- The paper shows that variations in prompt design significantly affect LLM compliance and accuracy across multiple CSS tasks.
- The study employs a multifactorial experiment with three LLMs and four CSS tasks, revealing notable discrepancies in model performance.
- The findings highlight that concise prompts save costs while explanations and definitions can shift label distributions, necessitating careful prompt configuration.
Introduction
The research presented in "Prompt Design Matters for Computational Social Science Tasks but in Unpredictable Ways" focuses on understanding the influence of prompt design on LLMs tasked with data annotation in computational social science (CSS). This paper systematically investigates how variations in prompt design—specifically, definition inclusion, output type, explanation provisioning, and prompt length—affect LLM compliance and accuracy across multiple CSS tasks.
Methodology
The experiment employed three LLMs—ChatGPT, PaLM2, and Falcon7b—executed over four diverse CSS tasks: toxicity detection, sentiment analysis, rumor stance identification, and news frame classification. A multifactorial framework was applied, generating 16 prompt variations to encompass different permutations of the prompt design dimensions (Figure 1).
Figure 1: Prompt variations used in our experiments.
The authors utilized datasets typical in CSS research, such as SST5 for sentiment analysis and HOT for toxicity, aiming to characterize the performance metrics—compliance and accuracy—of LLMs under varied prompt conditions.
Key Findings
Compliance and Accuracy Variability
Significant discrepancies in compliance and accuracy were observed across LLMs and prompt designs. Falcon7b showed compliance variations up to 55% on rumor stance tasks, while ChatGPT's accuracy varied by up to 14% across news framing prompts. Notably, numerical output requests degraded both compliance and accuracy. However, providing definitions improved ChatGPT's accuracy while negatively impacting PaLM2 and Falcon7b compliance.

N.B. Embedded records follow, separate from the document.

/-- TEST_END (R348, R352, R354, R355). -/
def execTestEnd (s : State) : Host.Outcome State Fault Refusal :=
  .next <|
    if !s.open? || s.boot.phase ≠ .test || !s.settled then s
    else
      let t := { s with boot := { s.boot with temperDue := s.boot.temperDue || !s.boot.warm } }
      if !s.boot.soakReq then { t with boot := { t.boot with phase := .run } }
      else if s.soakBad then
        { t with boot := { t.boot with phase := .run, soakFail := true, soakStat := 2 ^ 26 } }
      else t.beginSoak

/-- What the temper record keeps of a jet (R352). -/
def Jet.kept (x : Jet) : Jet :=
  { port := x.port, bad := x.bad, adopter := x.adopter, codes := x.codes, laneSpares := x.laneSpares, rowSpare := x.rowSpare
    colSpare := x.colSpare, lanes := x.lanes, rows := x.rows, cols := x.cols, guard := x.guard
    well := { spares := x.well.spares, banks := x.well.banks } }

/-- The contents of the temper record (R352). -/
def State.temperNow (s : State) : Temper :=
  let bs := (List.range 6).map s.basin
  { seq := s.boot.retSeq + 1, capsule := sha384 s.boot.capsule, flawmap := sha384 s.boot.flawmap, image := sha384 s.boot.image
    jets := s.jetsPresent.foldl (fun t j => Tab.set {} t j (s.jet j).kept) []
    links := bs.map fun b => (b.up, b.dn), vreqs := bs.map (·.vreq), banks := bs.map (·.banks)
    soakDone := s.boot.soakDone || s.boot.soakOver, soakFail := decide (s.boot.soakStat ≠ 0), soakStat := s.boot.soakStat }

/-- Whether a write of the temper record is due (R352). -/
def Boot.writeDue (b : Boot) (aon : Nat) : Bool :=
  !b.temperWriting && (b.temperDue || (b.ageDue && decide (b.temperAt + 500000000 ≤ aon)))

/-- The 64 KiB of a temper record: KIND 40h, VERSION 01h, and the rest, whose layout is private, free values (R352, log 14). -/
def State.temperBytes (s : State) : List Byte :=
  [0x40#8, 1#8] ++ (s.freeBytes 0x10000).drop 2

/-- The soak has ended, and its record is written: SOAK_DONE, and PHASE RUN (R358). -/
def State.endSoak (s : State) : State :=
  if s.boot.soakOver && !s.boot.temperDue then
    s.traceCodes { s with boot := { s.boot with
      phase := .run, soakOver := false, soakDone := true, soakFail := decide (s.boot.soakStat ≠ 0) } }
  else s

/-- TEMPER_WRITE (R352, R353, R372): VALID is cleared, and the 64 KiB are written, not before TEST has ended; a Warden that has
stopped writes nothing. -/
def execTemperWrite (s : State) : Host.Outcome State Fault Refusal :=
  .next <|
    if !s.live || s.boot.phase = .test || !s.boot.writeDue s.aon || s.wardenCopies.stopped then s
    else
      let bs := s.temperBytes
      ({ s with boot := { s.boot with
        retValid := false, temperWriting := true, temperDue := false, ageDue := false, newSeal := s.temperSeal bs
        temper := s.temperNow } }.put true (fieldAt s.boot.directory 56 6) bs 15).draw 0x10000

/-- TEMPER_WRITE_DONE (R353, R358): the sequence number and the seal are stored, and VALID is set. -/
def execTemperWriteDone (s : State) : Host.Outcome State Fault Refusal :=
  .next <|
    if !s.open? || !s.boot.temperWriting || s.wardenCopies.stopped then s
    else ({ s with boot := { s.boot with
      retValid := true, retSeq := s.boot.retSeq + 1, retSeal := s.boot.newSeal, temperWriting := false
      temperAt := s.aon } } : State).endSoak

/-! ## The soak (R356 to R358) -/

/-- SOAK_SWEEPS of the directory (R339). -/
def State.soakSweeps (s : State) : Nat := fieldAt s.boot.directory 80 4
/-- SOAK_SEED. -/
def State.soakSeed (s : State) : Nat := fieldAt s.boot.directory 88 8

/-- SOAK_SWEEP_DONE (R356): a sweep on every jet that soaks. The epoch in the mould headers is a free value (log 36). -/
def execSoakSweepDone (s : State) : Host.Outcome State Fault Refusal :=
  .next <|
    if !s.open? || s.boot.phase ≠ .soak || s.boot.soakOver || s.soakSweeps < s.boot.sweep then s
    else
      let p := soakParams s.soakLen
      let epoch := (Config.freeWord s.free).toNat % 2 ^ 32
      let t := s.boot.soakJets.foldl (fun u j =>
        u.soakSweep (stackAddr j s.soakBase) p s.soakSeed epoch s.boot.sweep) (s.draw 1)
      { t with boot := { t.boot with sweep := s.boot.sweep + 1 } }

/-- A digest that more than half of the soaking jets hold (R357). -/
def majority (ds : List (List Byte)) : Option (List Byte) :=
  ds.find? fun d => decide (ds.length < 2 * (ds.filter (· == d)).length)

/-- The engines of jets that are not out of use, once each. -/
def State.soundEngines (s : State) (js : List Nat) : List Nat :=
  ((js.map s.engine).filter fun e => !(s.jet e).bad).eraseDups

/-- An engine whose jet disagrees: Nozzle and Cast FAILED, one alarm 24h for the jet, and the jet is adopted (R357, R358; log
120). -/
def State.soakFail (s : State) (jet e : Nat) : State :=
  if s.adopts e || (s.adopterFor e).isNone then s.failJet e .lane
  else ((s.setCodes e [1, 4] 3).emit { cls := 0, code := 0x24, part := some (s.jet jet).part, jet := jet, arg0 := 1 }).condemn
    e .lane

/-- Jets that disagree: their engines are all out of use before one is sought to adopt for any of them (R346, R357). -/
def State.soakFails (s : State) (js : List Nat) : State :=
  let es := s.soundEngines js
  es.foldl (fun t e => t.soakFail ((js.find? (s.engine · == e)).getD e) e)
    (s.updJets es fun _ x => { x with bad := true })

/-- SOAK_END (R357, R358): the digests are compared; the soak ends once the temper record that is now due is written. -/
def execSoakEnd (s : State) : Host.Outcome State Fault Refusal :=
  .next <|
    if !s.open? || s.boot.phase ≠ .soak || s.boot.soakOver || s.boot.sweep ≤ s.soakSweeps then s
    else
      let p := soakParams s.soakLen
      let ds := s.boot.soakJets.map fun j => (j, s.soakDigest (stackAddr j s.soakBase) p s.soakSweeps)
      let m := majority (ds.map (·.2))
      let expect := sliceAt s.boot.directory 96 16
      let wrong := match m with | some d => (ds.filter (·.2 != d)).map (·.1) | none => []
      let mismatch := match m with | some d => !zeros expect 0 16 && d != expect | none => false
      let stat := maskOf 24 wrong.contains + 2 ^ 24 * b2n mismatch + 2 ^ 25 * b2n m.isNone
      ({ s with boot := { s.boot with
        soakOver := true, soakStat := stat, temperDue := true, soakJets := [] } } : State).soakFails wrong

end Sys2Proof.Machine
end

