/-- TILE_COMMIT of a FILL, a COPY, a CRUCIBLE and an EXPORT (R89, R98, R125, R198, R392, R393): the oldest tile in flight is
stored: of a FILL its value repeated, of a COPY the bytes or the converted elements that the tile took, in both slots of a slotted
region and at their place alone; of a CRUCIBLE its output elements, in the current slot, free values where OUT_FMT and the region's
FORMAT differ in width (log 24); of an EXPORT its bytes after the header, encrypted under the key stream of the header's IV where the
stream is. The part counts one tile more, its store is due to be acknowledged, the conversions of a COPY and a CRUCIBLE go to the
census, and nothing else changes, but for what is shown of the bytes where they are watched and a cycle that STEP gave (log 7). -/
def Obligations.MoveTilesStore : Prop :=
  ∀ (s : State) (ring : Nat) (seq : Word) (jet : Nat) (j : Job) (p : Part) (tile : Tile) (rest : List Tile), s.Inv →
    (s.live = true ∨ s.clocks.rst = true) → s.job ring seq = some j → j.partOn jet = some p →
    p.inFlight = tile :: rest → s.clocked j jet = true → s.accessHeld j p = false → s.hasLeft j p tile = true →
    opOf j.desc ∈ [8, 0x0B, 0x0C, 0x13] →
    let op := opOf j.desc
    let data := nth tile.data 0 []
    let a := j.tileFirst p tile.index
    let b := j.outFirst p tile.index
    let src := j.ent 24
    let dst := j.ent (if op = 0x0C then 24 else if op = 8 then 26 else 25)
    let out := s.outBytes dst ((Fmt.ofCode (fieldAt j.desc 44 1)).getD .f32) data
    let off := (a - j.rangeFirst) * src.width / 8
    let plain := data.map (BitVec.ofNat 8)
    let cipher := if exportEncrypts j.desc then
        List.zipWith (· ^^^ ·) plain (keyStream (j.words.map (BitVec.ofNat 8)) (sliceAt (Tab.get [] j.payload 0) 56 12) off plain.length)
      else plain
    let laid : List Laid :=
      if op = 0x0C then dst.bothSlots.map fun k => s.laysElems dst k a (List.replicate (tileSize p.count tile.index) (fillValue j.desc))
      else if op = 0x0B then dst.bothSlots.map fun k =>
        if rawCopy src dst then dst.lays k (fieldAt j.desc 32 5 + off) (bytesOf 8 data)
        else s.laysElems dst k (fieldAt j.desc 32 5 * 8 / dst.width + (a - j.rangeFirst)) data
      else if op = 8 then [dst.lays (j.readSlot dst) (b * dst.width / 8) out.2]
      else [dst.lays 0 (exportTo j.desc + 128 + off) cipher]
    let u := if op = 8 then out.1 else s
    let counted := if op = 8 then s.countTotal jet dst.group tile.counts
      else if op = 0x0B ∧ tile.counts ≠ [] then s.countTotal (if jet < 24 then jet else 24) dst.group tile.counts else s
    ∃ t w r, exec (.tileCommit ring seq jet) s = .next t ∧ u.Stores w (placesOf laid) ∧
      t = { w with jobs := t.jobs, jets := (w.useStep jet).jets, reqs := s.reqs ++ [r], census := counted.census } ∧
      r.purpose = .store ring seq ∧ (s.Apart laid → ∀ x ∈ laid, t.holds x) ∧
      (u.unwatched (placesOf laid) → t.jobs = s.jobs.map fun x => if x.ring = ring ∧ x.seq = seq then
        { x.updPart jet (·.tileGone []) with payload := if op = 0x13 then Tab.set [] x.payload (1 + off) cipher else x.payload }
        else x)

Figure 2: Percentage compliance for different tasks and LLMs.
Explanation and Distribution Shifts
While explanations increased compliance, they also altered label distributions significantly, exemplified by ChatGPT annotating 34% more content as neutral when explanations were requested, which can bias research conclusions.

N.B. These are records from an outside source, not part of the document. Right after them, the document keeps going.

-- ==== Sys2Proof/Laws/Registers.lean ====
section
/-! SUPPORT. What the operations of Machine/Registers.lean keep: the invariant of the block, and its queue of commands. -/

namespace Sys2Proof.Machine

@[simp] theorem State.ranged_pending (s : State) (m : RangeMsg) : (s.ranged m).pending = s.pending := rfl

@[simp] theorem State.ranged_inv {s : State} (hi : s.Inv) (m : RangeMsg) : (s.ranged m).Inv := by
  unfold State.ranged; apply State.Inv.mk' <;> simp [hi]

@[simp] theorem State.install_pending (s : State) (key : Nat) (e : RegionEntry) : (s.install key e).pending = s.pending := by
  unfold State.install; dsimp only; repeat' split
  all_goals simp

@[simp] theorem State.install_inv {s : State} (hi : s.Inv) (key : Nat) (e : RegionEntry) : (s.install key e).Inv := by
  unfold State.install; (try dsimp only); (repeat' split) <;> simp (maxDischargeDepth := 12) [hi]

@[simp] theorem State.regionStat_pending (s : State) (part entry reason : Nat) : (s.regionStat part entry reason).pending = s.pending := rfl

@[simp] theorem State.regionStat_inv {s : State} (hi : s.Inv) (part entry reason : Nat) : (s.regionStat part entry reason).Inv := by
  simp [State.regionStat, hi]

@[simp] theorem State.placeEntry_pending (s : State) (part table entry : Nat) (e : RegionEntry) : (s.placeEntry part table entry e).pending = s.pending := by
  unfold State.placeEntry; dsimp only; repeat' split
  all_goals simp

@[simp] theorem State.placeEntry_inv {s : State} (hi : s.Inv) (part table entry : Nat) (e : RegionEntry) : (s.placeEntry part table entry e).Inv := by
  unfold State.placeEntry; dsimp only; repeat' split
  all_goals first
    | (simp [hi]; done)
    | (apply State.Inv.mk' <;> simp [hi])

@[simp] theorem State.regionCommit_pending (s : State) (part : Nat) (value : Word) : (s.regionCommit part value).pending = s.pending := by
  unfold State.regionCommit; dsimp only; (repeat' split) <;> simp

@[simp] theorem State.regionCommit_inv {s : State} (hi : s.Inv) (part : Nat) (value : Word) : (s.regionCommit part value).Inv := by
  unfold State.regionCommit; dsimp only; (repeat' split) <;> simp [hi]

@[simp] theorem State.regionClear_pending (s : State) (part : Nat) (value : Word) : (s.regionClear part value).pending = s.pending := by
  unfold State.regionClear; dsimp only; (repeat' split) <;> simp

@[simp] theorem State.regionClear_inv {s : State} (hi : s.Inv) (part : Nat) (value : Word) : (s.regionClear part value).Inv := by
  unfold State.regionClear; dsimp only; (repeat' split) <;> simp [hi]

@[simp] theorem State.progCtl_pending (s : State) (part v : Nat) : (s.progCtl part v).pending = s.pending := by
  unfold State.progCtl; dsimp only; repeat' split
  all_goals simp

@[simp] theorem State.progCtl_inv {s : State} (hi : s.Inv) (part v : Nat) : (s.progCtl part v).Inv := by
  unfold State.progCtl; dsimp only; repeat' split
  all_goals first
    | (simp [hi]; done)
    | (apply State.Inv.mk' <;> simp [hi])

@[simp] theorem State.programCommit_pending (s : State) (part : Nat) (value : Word) : (s.programCommit part value).pending = s.pending := by
  unfold State.programCommit; (repeat' split) <;> simp

@[simp] theorem State.programCommit_inv {s : State} (hi : s.Inv) (part : Nat) (value : Word) : (s.programCommit part value).Inv := by
  unfold State.programCommit; (repeat' split) <;> simp [hi]

@[simp] theorem State.programClear_pending (s : State) (part : Nat) (value : Word) : (s.programClear part value).pending = s.pending := by
  unfold State.programClear; (repeat' split) <;> simp

@[simp] theorem State.programClear_inv {s : State} (hi : s.Inv) (part : Nat) (value : Word) : (s.programClear part value).Inv := by
  unfold State.programClear; (repeat' split) <;> simp [hi]

@[simp] theorem State.jetMove_pending (s : State) (part jet : Nat) (value : Word) : (s.jetMove part jet value).pending = s.pending := by
  unfold State.jetMove; dsimp only; (repeat' split) <;> simp

@[simp] theorem State.jetMove_inv {s : State} (hi : s.Inv) (part jet : Nat) (value : Word) : (s.jetMove part jet value).Inv := by
  have h (x : ResetRegs) (hx : x.parts = s.resets.parts) : ({ s with resets := x } : State).Inv :=
    State.Inv.resets hi x (hx ▸ hi.resetParts_wf)
  unfold State.jetMove
  dsimp only
  repeat' split
  · exact hi
  · exact h _ rfl
  · exact State.updJet_inv (h _ (by rfl)) ..
  · exact h _ rfl

@[simp] theorem State.clkHoldWrite_pending (s : State) (part : Nat) (value : Word) : (s.clkHoldWrite part value).pending = s.pending := by
  unfold State.clkHoldWrite; (repeat' split) <;> simp

@[simp] theorem State.clkHoldWrite_inv {s : State} (hi : s.Inv) (part : Nat) (value : Word) : (s.clkHoldWrite part value).Inv := by
  unfold State.clkHoldWrite
  dsimp only
  split
  · exact hi
  · exact State.wake_inv (State.Inv.clocks hi _) ..

@[simp] theorem State.dbgCtlWrite_pending (s : State) (part : Nat) (value : Word) : (s.dbgCtlWrite part value).pending = s.pending := by
  unfold State.dbgCtlWrite; (repeat' split) <;> simp

@[simp] theorem State.dbgCtlWrite_inv {s : State} (hi : s.Inv) (part : Nat) (value : Word) : (s.dbgCtlWrite part value).Inv := by
  unfold State.dbgCtlWrite
  dsimp only
  split
  · exact hi
  · exact State.emitIf_inv (State.Inv.garhal hi _) ..

@[simp] theorem State.regRead_pending (s : State) (part a : Nat) : (s.regRead part a).1.pending = s.pending := by
  unfold State.regRead; (try dsimp only); repeat' split
  all_goals first
    | rfl
    | (simp; done)
    | (refine (foldl_pending fun _ _ => ?_).trans ?_ <;> (try dsimp only) <;> (repeat' split) <;> first | rfl | simp)

@[simp] theorem State.regRead_inv {s : State} (hi : s.Inv) (part a : Nat) : (s.regRead part a).1.Inv := by
  unfold State.regRead; (try dsimp only); (repeat' split) <;> simp (maxDischargeDepth := 12) [hi]

@[simp] theorem State.portRead_pending (s : State) (part a : Nat) : (s.portRead part a).pending = s.pending := by
  unfold State.portRead; split <;> simp

@[simp] theorem State.portRead_inv {s : State} (hi : s.Inv) (part a : Nat) : (s.portRead part a).Inv := by
  unfold State.portRead; dsimp only; repeat' split
  all_goals first
    | (simp [hi]; done)
    | (apply State.Inv.mk' <;> simp [hi])

@[simp] theorem State.ringSetup_pending (s : State) (part : Nat) (f : Ring → Ring) : (s.ringSetup part f).pending = s.pending := by
  unfold State.ringSetup; dsimp only; repeat' split
  all_goals simp

@[simp] theorem State.ringSetup_inv {s : State} (hi : s.Inv) (part : Nat) (f : Ring → Ring) : (s.ringSetup part f).Inv := by
  unfold State.ringSetup; (try dsimp only); (repeat' split) <;> simp (maxDischargeDepth := 12) [hi]

@[simp] theorem State.keyWrite_pending (s : State) (part a v : Nat) : (s.keyWrite part a v).pending = s.pending := by
  unfold State.keyWrite; dsimp only; repeat' split
  all_goals simp

@[simp] theorem State.keyWrite_inv {s : State} (hi : s.Inv) (part a v : Nat) : (s.keyWrite part a v).Inv := by
  unfold State.keyWrite; dsimp only; repeat' split
  all_goals first
    | (simp [hi]; done)
    | (apply State.Inv.mk' <;> simp [hi])

@[simp] theorem State.resetModes_pending (s : State) (v : Nat) : (s.resetModes v).pending = s.pending := rfl

@[simp] theorem State.resetModes_inv {s : State} (hi : s.Inv) (v : Nat) : (s.resetModes v).Inv := by
  unfold State.resetModes; apply State.Inv.mk' <;> simp [hi]

@[simp] theorem State.plainWrite_pending (s : State) (part a v : Nat) : (s.plainWrite part a v).pending = s.pending := by
  unfold State.plainWrite
  dsimp only
  repeat' apply ite_pending
  all_goals first
    | rfl
    | exact State.keyWrite_pending _ _ _ _
    | exact State.ringSetup_pending _ _ _
    | exact State.progCtl_pending _ _ _

@[simp] theorem State.plainWrite_inv {s : State} (hi : s.Inv) (part a v : Nat) : (s.plainWrite part a v).Inv := by
  unfold State.plainWrite
  dsimp only
  repeat' apply ite_inv
  all_goals first
    | exact hi
    | exact State.Inv.boot hi _ hi.temperJets_wf
    | exact State.Inv.clocks hi _
    | exact State.Inv.resets hi _ hi.resetParts_wf
    | exact State.keyWrite_inv hi _ _ _
    | exact State.updOwn_inv hi _ _
    | exact State.ringSetup_inv hi _ _
    | exact State.progCtl_inv hi _ _
    | (apply State.Inv.mk' <;> first | exact Tab.wf_set hi.quotas_wf _ _ | simp [hi])

end Sys2Proof.Machine
end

Figure 3: Examples demonstrating LLM noncompliance.
Cost-Effectiveness and Prompt Length
Concise prompts, while reducing input token costs, impacted compliance inconsistently. ChatGPT maintained compliance with concise prompts, offering a cost advantage, contrasting with other models that showed declines in compliance or accuracy.

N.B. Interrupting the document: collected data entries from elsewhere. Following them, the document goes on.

-- ==== Sys2Proof/Laws/Security.lean ====
section
/-! SUPPORT. What the operations of Machine/Security.lean keep: the invariant of the block, and its queue of commands. -/

namespace Sys2Proof.Machine

@[simp] theorem State.keyxGo_pending (s : State) (part : Nat) (value : Word) : (s.keyxGo part value).pending = s.pending := by
  unfold State.keyxGo; dsimp only; (repeat' split) <;> simp

@[simp] theorem State.keyxGo_inv {s : State} (hi : s.Inv) (part : Nat) (value : Word) : (s.keyxGo part value).Inv := by
  have h (x : Warden) (hx : x.exports = s.warden.exports) : ({ s with warden := x } : State).Inv :=
    State.Inv.warden hi x (hx ▸ hi.exports_wf)
  unfold State.keyxGo
  dsimp only
  split
  · exact hi
  · split
    · exact State.Inv.warden (State.keyWrite_inv hi ..) _ (State.keyWrite_inv hi ..).exports_wf
    · exact State.emit_inv (h _ (by rfl)) _

@[simp] theorem Warden.withChunk_exports (w : Warden) (version k : Nat) (bs : List Byte) :
    (w.withChunk version k bs).exports = w.exports := by
  unfold Warden.withChunk
  split <;> rfl

@[simp] theorem State.stageManifest_pending (s : State) (version k : Nat) (bs : List Byte) : (s.stageManifest version k bs).pending = s.pending := by
  simp [State.stageManifest]

@[simp] theorem State.stageManifest_inv {s : State} (hi : s.Inv) (version k : Nat) (bs : List Byte) : (s.stageManifest version k bs).Inv := by
  unfold State.stageManifest
  dsimp only
  refine State.emitIf_inv (State.Inv.warden hi _ ?_) _ _
  simp [hi]

@[simp] theorem State.stageChunk_pending (s : State) (k : Nat) (bs : List Byte) : (s.stageChunk k bs).pending = s.pending := rfl

@[simp] theorem State.stageChunk_inv {s : State} (hi : s.Inv) (k : Nat) (bs : List Byte) : (s.stageChunk k bs).Inv := by
  unfold State.stageChunk; apply State.Inv.mk' <;> simp [hi]

@[simp] theorem State.repair_pending (s : State) (c : Nat) : (s.repair c).pending = s.pending := by
  unfold State.repair; dsimp only; repeat' split
  all_goals simp

@[simp] theorem State.repair_inv {s : State} (hi : s.Inv) (c : Nat) : (s.repair c).Inv := by
  unfold State.repair
  extract_lets
  split
  · exact hi
  · refine State.emit_inv (State.Inv.warden hi _ ?_) _
    exact hi.exports_wf

end Sys2Proof.Machine
end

Figure 4: Falcon7b's response on the same data when prompted with/without explanation.
Discussion
This paper illustrates the complex influence of prompt design on LLM performance for CSS tasks, emphasizing the need for careful prompt selection based on task specificity and underlying model characteristics. The findings suggest that researchers should tailor prompts to balance between cost and annotation quality, using empirical evidence as guidance rather than relying solely on conventional best practices.
Understanding these variables is vital, particularly within fields where LLM-driven annotations impact social science research outcomes, potentially affecting public policy or societal interpretations.
Conclusion
The research provides critical insights into configuring LLM prompts for optimal performance in CSS applications. The variability and unpredictability observed necessitate adaptive strategies, where multiple prompt configurations may enhance robustness and reliability in annotated datasets. Future work could explore alternative prompting methods more suited to varying model capabilities and task complexities, advancing the integration of LLMs in CSS research.